GBP Scenario Analysis:
The risks to sterling
Two channels of political uncertainty have arisen from the UK's governing Conservative Party conference:
(1) greater questions over PM May’s leadership – where we note that odds of the Prime Minister leaving by year-end have risen in betting market to around 30%; and
(2) confusion over the government’s Brexit transition deal strategy – with reports that some senior Tory ministers want it to last for more than two years, while Boris Johnson’s more stringent ‘red lines’ suggest a more complex transition period than just the ‘status quo’ extension.
It will be the first channel that is likely to command GBP’s attention in the near-term and our scenario analysis provides some guidance for what to expect. Our short-term financial fair value model estimates show a 1-2% risk premium currently priced into GBP, which suggests that there is a potential for a GBP relief rally if questions over PM May’s leadership credentials abate.
1 PM May stays on
• We would expect GBP to recover its latest conference-related losses should May cling on and domestic political risks meaningfully ease. The narrative will shift back to the Bank of England story, with risks of the UK curve steepening further if Carney & Co support a rate hike with a constructive outlook for the UK economy at the November BoE meeting.
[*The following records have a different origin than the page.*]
theorem wit_QueueCommands :
    (let a : QueArgs := ⟨7, 3, 16, 65536, 4, 131072, 5, 0⟩
     let halted := setQue rich 4 { que rich 4 with st := .halted }
     let full := setQue rich 4 { que rich 4 with ops := [newOp 0 1 ⟨0, 0, 0, 0, 0, 0, 0, 0⟩] }
     holds [canRun rich (.queCreate rc a), (que rich 7).st = .disabled, !queRange a, partOfQueue rich 7 = some 1, srcAttach rich rc.src = some 0,
            canRun halted (.queResume rc 4), (que halted 4).st = .halted, (part halted (que halted 4).part).st ≠ .torn, quiet halted,
            canRun rich (.queDestroy rc 4), (que rich 4).st ≠ .disabled, (que rich 4).ops = [],
            canRun full (.queDestroy rc 4), (que full 4).ops ≠ [], canRun rich (.queQuery rc 4)]) = true := by decide

/-- Parameters of a group of two ranks, and its context in BUILDING with both members. -/
def gprm : GrpParams := ⟨500, 77, 1, 3, false, 1, 0, 1, 2, 14, 8, 4, 0, 0⟩
def grp0 : Grp := { st := .building, p := gprm, members := [], hosts := [], digest := 0, seqs := [], abort := none, fencedBy := 0, depth := 8 }
def built : State := setGrp 3 { grp0 with members := [(0, 1), (1, 11)] } rich

theorem wit_GroupBuilding :
    holds [canRun rich (.grpCreate ra gprm), !grpDenied rich gprm, !rich.rep.leaving, !grpRange gprm, !grpOverlap rich gprm, !grpFull rich gprm,
           (let s := setGrp 3 grp0 rich
            holds [canRun s (.grpMembers ra 3 0 [1, 11]), !memberDenied s 3 [1, 11], s.col.grps.find 3 = some grp0, !memberRange s 3 0 [1, 11],
                   !memberOverlap s 3 0 [1, 11]]),
           canRun built (.grpHosts ra 3 [⟨0, 0, 1, 5⟩]), !hostsRange built 3 [⟨0, 0, 1, 5⟩], !isLost built 5, memberSum built + 3 ≤ 3145728,
           canRun built (.grpArm ra 3), built.col.grps.find 3 = some { grp0 with members := [(0, 1), (1, 11)] }, !armKey built 3,
           canRun built (.grpDestroy ra 3), (built.col.grps.find 3).isSome, colRunning built 3 = [],
           canRun rich (.grpQuery ra 4095)] = true := by decide

/-- A tree entry of partition 1 with one branch, and a state in which a packet uses tree 7. -/
def tree7 : TreeEntry := ⟨true, false, 1, 10, 1, 3, 1, 77, false, (10, 0) :: List.replicate 30 (0, 0), true⟩
def inTree : State :=
  { rich with fab := { rich.fab with runs := [⟨7, 21, 22, 77, 3, 3, 10, [10], 1, false, false, none, 0, false, false⟩] } }

theorem wit_EndpointTable :
    (let c (s : State) (e k a h : Nat) := holds [canRun s (.epidAssign ra e k a h), !assignRange s e k a h]
     let spine := { rich with sys := { rich.sys with spine := true } }
     holds [c rich 131071 1 0 5, rich.sys.moduleId = 5, !(endpoint rich 131071).v, rich.fab.noRoute = [], quiet rich, c spine 3 2 0 5,
            c rich 131071 1 0 6, c rich 12 2 15 8191, !(endpoint rich 12).v, rich.fab.sflow = [],
            c rich 10 1 0 6, (endpoint rich 10).v,
            canRun rich (.epidRelease ra 10), (endpoint rich 10).v,
            canRun rich (.treeWrite ra 8191 tree7), !treeDenied rich tree7, !treeBusy rich 8191, !treeRange 8191 tree7, !treeLost rich tree7,
            canRun inTree (.treeWrite ra 7 tree7), !treeDenied inTree tree7, treeBusy inTree 7, canRun inTree (.treeClear ra 7),
            canRun rich (.treeClear ra 8191), !treeBusy rich 8191, canRun rich (.fabQuery ra 0 131071), canRun rich (.fabQuery ra 1 8191),
            canRun rich (.fabQuery ra 2 0)]) = true := by decide

theorem wit_AnalysisPort :
    holds [canRun rich (.anaSet ra ⟨63, false, 0, 2, 0, 0, 0⟩), !rich.fab.ana.en, !anaRange ⟨63, false, 0, 2, 0, 0, 0⟩,
           !anaRange ⟨0, true, 0, 0, 131071, 0, 7⟩, canRun rich (.anaSet ra ⟨0, true, 0, 0, 131071, 0, 7⟩),
           canRun rich (.anaConsent ra []), !(rich.fab.ana.jobs.contains (leNat ((([] : Bytes).drop 4).take 4))),
           canRun rich (.anaClear ra false false 77), canRun rich (.anaClear ra false true 77), canRun rich (.anaClear ra true true 0),
           canRun rich (.anaClear ra true false 0), quiet rich] = true := by decide

/-- A module that is DARK, one that lights its ports, one that darkens them. -/
def inPwr (st : PwrSt) : State := { rich with pwr := { rich.pwr with st := st } }
def noneBusy (s : State) : State := { s with parts := [(2, { Part.init with st := .idle, prm := prm 2 88 })] }

theorem wit_PowerStates :
    (let dark := inPwr .dark
     let starting := { dark with pwr := { dark.pwr with starting := true } }
     let lighting := inPwr .lighting
     let darkening := { inPwr .darkening with opt := [] }
     let spine := { rich with sys := { rich.sys with spine := true } }
     holds [holds [canRun starting (.powerLit ra), starting.pwr.st = .dark, starting.pwr.starting, canRun dark (.powerLit ra), !dark.pwr.starting,
                   canRun rich (.powerLit ra), rich.pwr.st ≠ .dark, canRun (noneBusy rich) (.powerDark ra), rich.pwr.st = .lit,
                   !anyBusy (noneBusy rich), canRun rich (.powerDark ra), anyBusy rich, live lighting, lighting.pwr.st = .lighting,
                   portsLit lighting, quiet lighting],
            holds [live rich, rich.pwr.st ≠ .lighting, live darkening, darkening.pwr.st = .darkening, darkening.opt = [], rich.pwr.st ≠ .darkening],
            holds [canRun rich (.selftest ra 0 0), canRun rich (.selftest ra 1 0), (optPort rich 0).st = .up,
                   canRun rich (.selftest ra 1 63), (optPort rich 63).st ≠ .up, canRun (noneBusy rich) (.selftest ra 2 0),
                   !intrusiveBusy (noneBusy rich), canRun rich (.selftest ra 2 0), intrusiveBusy rich, canRun (noneBusy rich) (.selftest ra 3 0),
                   !rich.sys.spine, canRun spine (.selftest ra 3 0), spine.sys.spine, canRun rich (.selftest ra 4 0)]]) = true := by decide

/-- The three brakes are in force. -/
def braking : State := { rich with pwr := { rich.pwr with pin := true, inputBrake := true, thermBrake := true } }

theorem wit_Brake :
    holds [aonLive rich, !rich.pwr.pin, !rich.pwr.inputBrake, !rich.pwr.thermBrake, aonLive braking, braking.pwr.pin, braking.pwr.inputBrake,
           braking.pwr.thermBrake, quiet braking, live braking] = true := by decide

theorem wit_InputPower :
    (let off := { rich with sys := { rich.sys with conv := false } }
     let hot := { rich with pwr := { rich.pwr with thermal := true } }
     let shut := { rich with sys := { rich.sys with aonOnly := true } }
     holds [!off.sys.conv, rich.sys.conv, aonLive rich, !rich.pwr.thermal, aonLive hot, hot.pwr.thermal, !rich.sys.aonOnly, aonLive shut,
            shut.sys.aonOnly]) = true := by decide

theorem wit_GovernorTick :
    (let w := { rich with pwr := { rich.pwr with ramp := .waiting true } }
     let lull := { rich with pwr := { rich.pwr with lull := true } }
     let cold := { rich with pwr := { rich.pwr with a := 20000, thermal := true } }
     holds [aonLive rich, braked braking, !braked rich, !braked cold, cold.pwr.thermal, aonLive w, w.pwr.ramp = .waiting true,
            rich.pwr.ramp = .none, aonLive lull, lull.pwr.lull, !rich.pwr.lull]) = true := by decide

/-- The clocks have stopped. -/
def stopped : State := { rich with clk := { rich.clk with stopped := true, src := 0, refOk := false, rootLock := false } }

/-- Tile engine 0 holds a queue; the gate of unit 3 is closed. -/
def engaged0 : State := { rich with qs := { rich.qs with engines := [(0, ⟨4, 65536⟩)] } }
def shut3 : State := { rich with clk := { rich.clk with closed := [3] } }

theorem wit_Clocks :
    (let fresh := { State.reset with clk := { State.reset.clk with refOk := true, src := 1 } }
     holds [aonLive State.reset, State.reset.clk.src = 0, aonLive fresh, fresh.clk.refOk, !fresh.clk.stopped, aonLive rich, rich.clk.rootLock,
            !rich.clk.stopped, rich.flt.q.length < 4096, aonLive stopped, stopped.clk.stopped, live rich, !rich.clk.closed.contains 3, !unitBusy rich 3,
            live engaged0, unitBusy engaged0 192, live shut3, shut3.clk.closed.contains 3]) = true := by
  decide

theorem wit_MarginPlan :
    (let plan := { rich with hlt := { rich.hlt with plan := true } }
     let due := { noneBusy rich with hlt := { rich.hlt with deferred := true } }
     let ev := { rich with hlt := { rich.hlt with events := [(16 * 576 + 15, 9)], pen := [(576, 640)] } }
     holds [live rich, fwRuns rich, !rich.hlt.plan, live plan, plan.hlt.plan, quiet rich, rich.hlt.vcore ≤ 850, live due, due.hlt.deferred,
            !intrusiveBusy due, !rich.hlt.deferred, intrusiveBusy rich, rich.hlt.events = [], rich.hlt.pen = [], 15 < 16,
            ev.hlt.events = [(16 * 576 + 15, 9)]]) = true := by decide

theorem wit_PatrolRead :
    (let k (a : Nat) := 8 * (a / 256 * 32)
     let last := 2 ^ 37 - 1
     let dark := inPwr .dark
     let cold := inPwr .standby
     holds [live rich, rich.pool.flip = [], badIn rich (k 0) 256 = [], !rich.sys.spine, fwRuns rich, badIn rich (k last) 256 = [],
            extentAt rich (last / 256 * 32 + 31) = none, rich.flt.q.length < 4096, live dark, dark.pwr.st ≠ .standby, live cold,
            cold.pwr.st = .standby, sensorReg rich 0x01000014, sensorReg rich 0x02000010, sensorReg rich 0x031002FC, sensorReg rich 0x04001104,
            !sensorReg rich 0x06000000]) = true := by decide

/-- A handover record of a writer of version 0, with nothing in its other sections. -/
def recTail : Bytes := (List.range 8).flatMap (fun k => leBytes 4 (k + 2) ++ leBytes 4 0)
def record0 : Bytes :=
  leBytes 4 1 ++ leBytes 4 80 ++ leBytes 4 0 ++ leBytes 4 152 ++ leBytes 4 9 ++ leBytes 4 0 ++ shake256 64 recTail ++ recTail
• Should the Foreign Secretary Boris Johnson leave the Cabinet, markets may see this as drawing a line, albeit temporarily, under the current split within government which many believe is all too apparent. That would be a catalyst for a symbolic relief rally in the pound, taking GBP/USD back to 1.33 (EUR/GBP: 0.88).
2 May swiftly replaced
• While certainly not our base case, a scenario of PM May stepping down – and a Tory Party leadership contest in the near-term – could see the pound getting quickly dumped (with short speculative positions being rebuilt after the recent neutralisation). • First and foremost it would pose major doubts over a November BoE rate hike – which markets are all but pricing in at this stage (75% probability), while it could dampen some of the recent cyclical upside seen in the UK data – especially the forward-looking indicators.
• A dovish BoE re-pricing on its own could see GBP/USD tumble below 1.30, while a sustained increase in GBP’s political risk premium could fuel the move lower to 1.26-1.27 (EUR/GBP to 0.93).
3 Drawn out leadership contest
Were PM May to be swiftly replaced – and in particular by a ‘continuity’ candidate (ie, David Davis or Amber Rudd) – then we would expect GBP’s pain via the short-term political risk channel to ease. But the damage may already be done in highlighting the stark divergence of views on key Brexit issues within the Conservative Party and this week has provided a reality check on GBP’s potential to benefit from a Brexit transition deal.
4 Another general election
We see trivial risks of a General Election being called in 2017 given that the Fixed Term Parliaments Act (and requirement of a two-thirds majority in the House of Commons). But our economists note that there have been 4-5 by-elections each year on average since 2010 and a series of Tory losses could hypothetically stoke up election risks.